| DIRECTIONS |
How many of the lines below include "WellFormed"? Give the number and no other words.

┌─ MATERIAL PROVIDED

-- ==== Sys2Proof/Tests/Slice0.lean ====
section
/-! SUPPORT. The model's own tests: the WellFormed smoke, words written out from the spec's encodings, one or two results of
each command from the spec's vectors (95_test_vectors.md) and corner cases, and a witness for the hypotheses of every
obligation. -/

namespace Sys2Proof.Tests

-- One theorem after another: many kernel evaluations waiting at once ask for a thread each.
set_option Elab.async false

open Sys2Proof Sys2Proof.Machine

/-! ### Helpers -/

/-- The result is a next state, and the check holds of it. -/
def ends (r : Result) (p : State → Bool) : Bool :=
  match r with
  | .next t => p t
  | .fault _ => false
  | .refused _ => false

theorem exists_next {r : Result} {p : State → Bool} (h : ends r p = true) : ∃ t, r = .next t ∧ p t = true := by
  cases r with
  | next t => exact ⟨t, rfl, h⟩
  | fault _ => cases h
  | refused _ => cases h

/-- The result is this stop. -/
def stops (r : Result) (f : Fault) : Bool :=
  match r with
  | .next _ => false
  | .fault g => g == f
  | .refused _ => false

/-- The reset state with words in the FIFO. -/
def fed (ws : List Word) : State := { State.reset with fifo := ws }

/-- The reset state with turns to come. -/
def withTurns (ts : List Turn) : State := { State.reset with agenda := ts }

/-- The reset state with bytes of width 8 in SYM from index 0. -/
def withBytes (bs : List Byte) : State :=
  { State.reset with sym := Memory.writeList [] 0 (bs.map fun b => { sym := b, width := 8#4 }) }

/-- The reset state with `n`-bit codes in BIT from position 0, each least significant bit first (R165). -/
def withCodes (codes : List (Nat × Nat)) : State :=
  { State.reset with bit := Memory.writeList [] 0 (codes.flatMap fun c => bitsLsb c.1 c.2) }

/-- The exception a result ends with. -/
def raises (r : Result) (c : Cause) (info : Word) : Bool :=
  ends r fun t => t.err == some c && t.errinfo == info && t.cmdcnt == 0#32

/-! ### WellFormed: an ill-formed term for each check -/

theorem test_wellFormed_refuses_dflush : (Instr.dflush 256).WellFormed = false := by decide
theorem test_wellFormed_refuses_denc : (Instr.denc 256 0#32 0#32).WellFormed = false := by decide
theorem test_wellFormed_refuses_ddec : (Instr.ddec 256 0#32 0#32).WellFormed = false := by decide
theorem test_wellFormed_refuses_dbackup : (Instr.dbackup 256).WellFormed = false := by decide
theorem test_wellFormed_refuses_dresume : (Instr.dresume 256).WellFormed = false := by decide
theorem test_wellFormed_refuses_dstat : (Instr.dstat 256).WellFormed = false := by decide
theorem test_wellFormed_refuses_bwr : (Instr.bwr 256 0#32).WellFormed = false := by decide
theorem test_wellFormed_refuses_brd : (Instr.brd 256).WellFormed = false := by decide

/-! ### Decoding: each row of R73, its header written out bit by bit from R71 -/

theorem test_decode_nop : decode [0b00000000000000000000000000000000#32] = .ok .nop [] := by decide
theorem test_decode_fdec : decode [0b00010000000000000000000000000000#32, 7#32] = .ok (.fdec 7#32) [] := by decide
theorem test_decode_frec : decode [0b00010001000000000000000000000000#32, 1#32, 2#32, 3#32] =
    .ok (.frec 1#32 2#32 3#32) [] := by decide
theorem test_decode_fmul : decode [0b00010010000000000000000000000000#32, 1#32, 2#32] =
    .ok (.fmul 1#32 2#32) [] := by decide
theorem test_decode_fdiv : decode [0b00010011000000000000000000000000#32, 1#32, 2#32] =
    .ok (.fdiv 1#32 2#32) [] := by decide
theorem test_decode_fpow2 : decode [0b00010100000000000000000000000000#32, 1#32, 9#32] =
    .ok (.fpow2 1#32) [9#32] := by decide
theorem test_decode_recon : decode [0b00100000000000000000000000000000#32, 1#32, 2#32, 3#32] =
    .ok (.recon 1#32 2#32 3#32) [] := by decide
theorem test_decode_resid : decode [0b00100001000000000000000000000000#32, 1#32, 2#32] =
    .ok (.resid 1#32 2#32) [] := by decide
theorem test_decode_unres : decode [0b00100010000000000000000000000000#32, 1#32, 2#32] =
    .ok (.unres 1#32 2#32) [] := by decide
theorem test_decode_nwidth : decode [0b00100011000000000000000100000000#32, 1#32, 2#32] =
    .ok (.nwidth true 1#32 2#32) [] := by decide
theorem test_decode_packa : decode [0b00100100000000000000000000000000#32, 1#32, 2#32] =
    .ok (.packa 1#32 2#32) [] := by decide
theorem test_decode_packb : decode [0b00100101000000000000000000000000#32, 1#32, 2#32, 3#32] =
    .ok (.packb 1#32 2#32 3#32) [] := by decide
theorem test_decode_unpacka : decode [0b00100110000000000000000000000000#32, 1#32] =
    .ok (.unpacka 1#32) [] := by decide
theorem test_decode_unpackb : decode [0b00100111000000000000000000000000#32, 1#32, 2#32] =
    .ok (.unpackb 1#32 2#32) [] := by decide
theorem test_decode_dflush : decode [0b00110000101000010000000000000000#32] = .ok (.dflush 0xA1) [] := by decide
theorem test_decode_denc : decode [0b00110001100000010000000000000000#32, 1#32, 2#32] =
    .ok (.denc 0x81 1#32 2#32) [] := by decide
theorem test_decode_ddec : decode [0b00110010000000100000000000000000#32, 1#32, 2#32] =
    .ok (.ddec 2 1#32 2#32) [] := by decide
theorem test_decode_dbackup : decode [0b00110011000000110000000000000000#32] = .ok (.dbackup 3) [] := by decide
theorem test_decode_dresume : decode [0b00110100010000000000000000000000#32] = .ok (.dresume 0x40) [] := by decide
theorem test_decode_dstat : decode [0b00110101111111110000000000000000#32] = .ok (.dstat 0xFF) [] := by decide
theorem test_decode_bwr : decode [0b01000000000000000010000000000000#32, 5#32] = .ok (.bwr 32 5#32) [] := by decide
theorem test_decode_brd : decode [0b01000001000000001000000100000000#32] = .ok (.brd 0x81) [] := by decide
theorem test_decode_balignw : decode [0b01000010000000000000000000000000#32] = .ok .balignw [] := by decide
theorem test_decode_balignr : decode [0b01000011000000000000000000000000#32] = .ok .balignr [] := by decide
theorem test_decode_setwp : decode [0b01000100000000000000000000000000#32, 5#32] = .ok (.setwp 5#32) [] := by decide
theorem test_decode_setrp : decode [0b01000101000000000000000000000000#32, 5#32] = .ok (.setrp 5#32) [] := by decide

/-- R76: `DENC ch=0, 0, 12` encodes as these three words. -/
theorem test_encode_denc : encode (.denc 0 0#32 12#32) = [0x31000000#32, 0#32, 12#32] := by decide

/-- The opcode table's numbering: the second word of SETWP stands in bits 63:32. -/
theorem test_decodeTableWord : decodeTableWord 64 0x0000000544000000 = some (.setwp 5#32) := by decide

/-- A table word that gives the operands no bits runs with operand words of zeros. -/
theorem test_step_withFetchWord :
    ends (step (State.reset.withFetchWord 32 0x45000000)) (fun t => t.cmdcnt == 1#32 && t.rptr == 0#32) = true := by
  decide +kernel

/-! ### FDU (95 sections 2.1 to 2.5) -/

theorem test_fdec_nan : ends (exec (.fdec 0x7FC00001#32) State.reset) (fun t =>
    t.res0 == 0#32 && t.res1 == 0x80#32 && t.res2 == 0x400001#32 && t.cmdcnt == 1#32) = true := by decide +kernel
theorem test_fdec_subnormal : ends (exec (.fdec 0x807FFFFF#32) State.reset) (fun t =>
    t.res0 == 1#32 && t.res1 == 0xFFFFFF81#32 && t.res2 == 0x7FFFFF#32) = true := by decide +kernel
theorem test_frec_normal : ends (exec (.frec 0#32 1#32 0xC00000#32) State.reset) (fun t =>
    t.res0 == 0x40400000#32) = true := by decide +kernel
theorem test_frec_no_hidden_bit :
    raises (exec (.frec 0#32 0#32 1#32) State.reset) .fduDomain 0x11000000#32 = true := by decide +kernel
theorem test_fmul_carry : ends (exec (.fmul 0x3F800001#32 0x3FFFFFFF#32) State.reset) (fun t =>
    t.res0 == 0x40000000#32 && t.res1 == 0#32 && t.res2 == 1#32 && t.res3 == 0x800000#32) = true := by
  decide +kernel
theorem test_fmul_below_normal :
    raises (exec (.fmul 0x00FFFFFF#32 0x3F000000#32) State.reset) .fduDomain 0x12000000#32 = true := by
  decide +kernel
theorem test_fdiv_third : ends (exec (.fdiv 0x3F800000#32 0x40400000#32) State.reset) (fun t =>
    t.res0 == 0x3EAAAAAB#32) = true := by decide +kernel
theorem test_fdiv_underflow : ends (exec (.fdiv 0x00800000#32 0x40000000#32) State.reset) (fun t =>
    t.res0 == 0x00400000#32) = true := by decide +kernel
theorem test_fpow2_subnormal : ends (exec (.fpow2 0xFFFFFF6B#32) State.reset) (fun t => t.res0 == 1#32) = true := by
  decide +kernel
theorem test_fpow2_minimum : ends (exec (.fpow2 0x80000000#32) State.reset) (fun t => t.res0 == 0#32) = true := by
  decide +kernel

/-! ### RCU (95 sections 3.1 to 3.6) -/

theorem test_recon_rounded : ends (exec (.recon 0x00400001#32 1#32 0x3FC00000#32) State.reset) (fun t =>
    t.res0 == 0x3FC00003#32) = true := by decide +kernel
theorem test_recon_minimum : ends (exec (.recon 0xFF800000#32 23#32 0x3F800000#32) State.reset) (fun t =>
    t.res0 == 0xCB000000#32) = true := by decide +kernel
theorem test_resid_binade : ends (exec (.resid 0x40000001#32 0x3FFFFFFF#32) State.reset) (fun t =>
    t.res0 == 3#32 && t.res1 == 1#32 && t.res2 == 1#32) = true := by decide +kernel
theorem test_resid_order :
    raises (exec (.resid 0x3F800000#32 0x3F800001#32) State.reset) .rcuOrder 0x21000000#32 = true := by
  decide +kernel
theorem test_unres_renormalizes : ends (exec (.unres 0x3FFFFFFF#32 3#32) State.reset) (fun t =>
    t.res0 == 0x40000001#32) = true := by decide +kernel
theorem test_unres_odd :
    raises (exec (.unres 0x3FFFFFFF#32 2#32) State.reset) .rcuRange 0x22000000#32 = true := by decide +kernel
theorem test_nwidth_minus_one : ends (exec (.nwidth true 0xFFFFFFFF#32 3#32) State.reset) (fun t =>
    t.res0 == 23#32) = true := by decide +kernel
theorem test_nwidth_hb :
    raises (exec (.nwidth false 5#32 4#32) State.reset) .badOperand 0x23000000#32 = true := by decide +kernel
theorem test_packa_bytes : ends (exec (.packa 0x40490FD0#32 0#32) State.reset) (fun t =>
    t.res0 == 4#32 && t.sym == [(0, ⟨0x40#8, 8#4⟩), (1, ⟨0x49#8, 8#4⟩), (2, ⟨0x0F#8, 8#4⟩), (3, ⟨0xD0#8, 8#4⟩)]) =
    true := by decide +kernel
theorem test_packb_nine_bits : ends (exec (.packb 0x1AB#32 9#32 20#32) State.reset) (fun t =>
    t.res0 == 22#32 && t.sym == [(20, ⟨0x80#8, 1#4⟩), (21, ⟨0xAB#8, 8#4⟩)]) = true := by decide +kernel
theorem test_packb_wide :
    raises (exec (.packb 4#32 2#32 0#32) State.reset) .rcuRange 0x25000000#32 = true := by decide +kernel
theorem test_unpacka_word : ends (exec (.unpacka 0#32) (withBytes [0x40#8, 0x49#8, 0x0F#8, 0xD0#8])) (fun t =>
    t.res0 == 0x40490FD0#32 && t.res1 == 4#32) = true := by decide +kernel
theorem test_unpackb_mask : ends (exec (.unpackb 0#32 12#32) (withBytes [0x1F#8, 0x23#8])) (fun t =>
    t.res0 == 0x123#32 && t.res1 == 2#32) = true := by decide +kernel
theorem test_unpackb_unwritten : stops (exec (.unpackb 0#32 12#32) (withBytes [0x1F#8])) .readUnwritten = true := by
  decide +kernel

└─

| ANSWER BOX |
10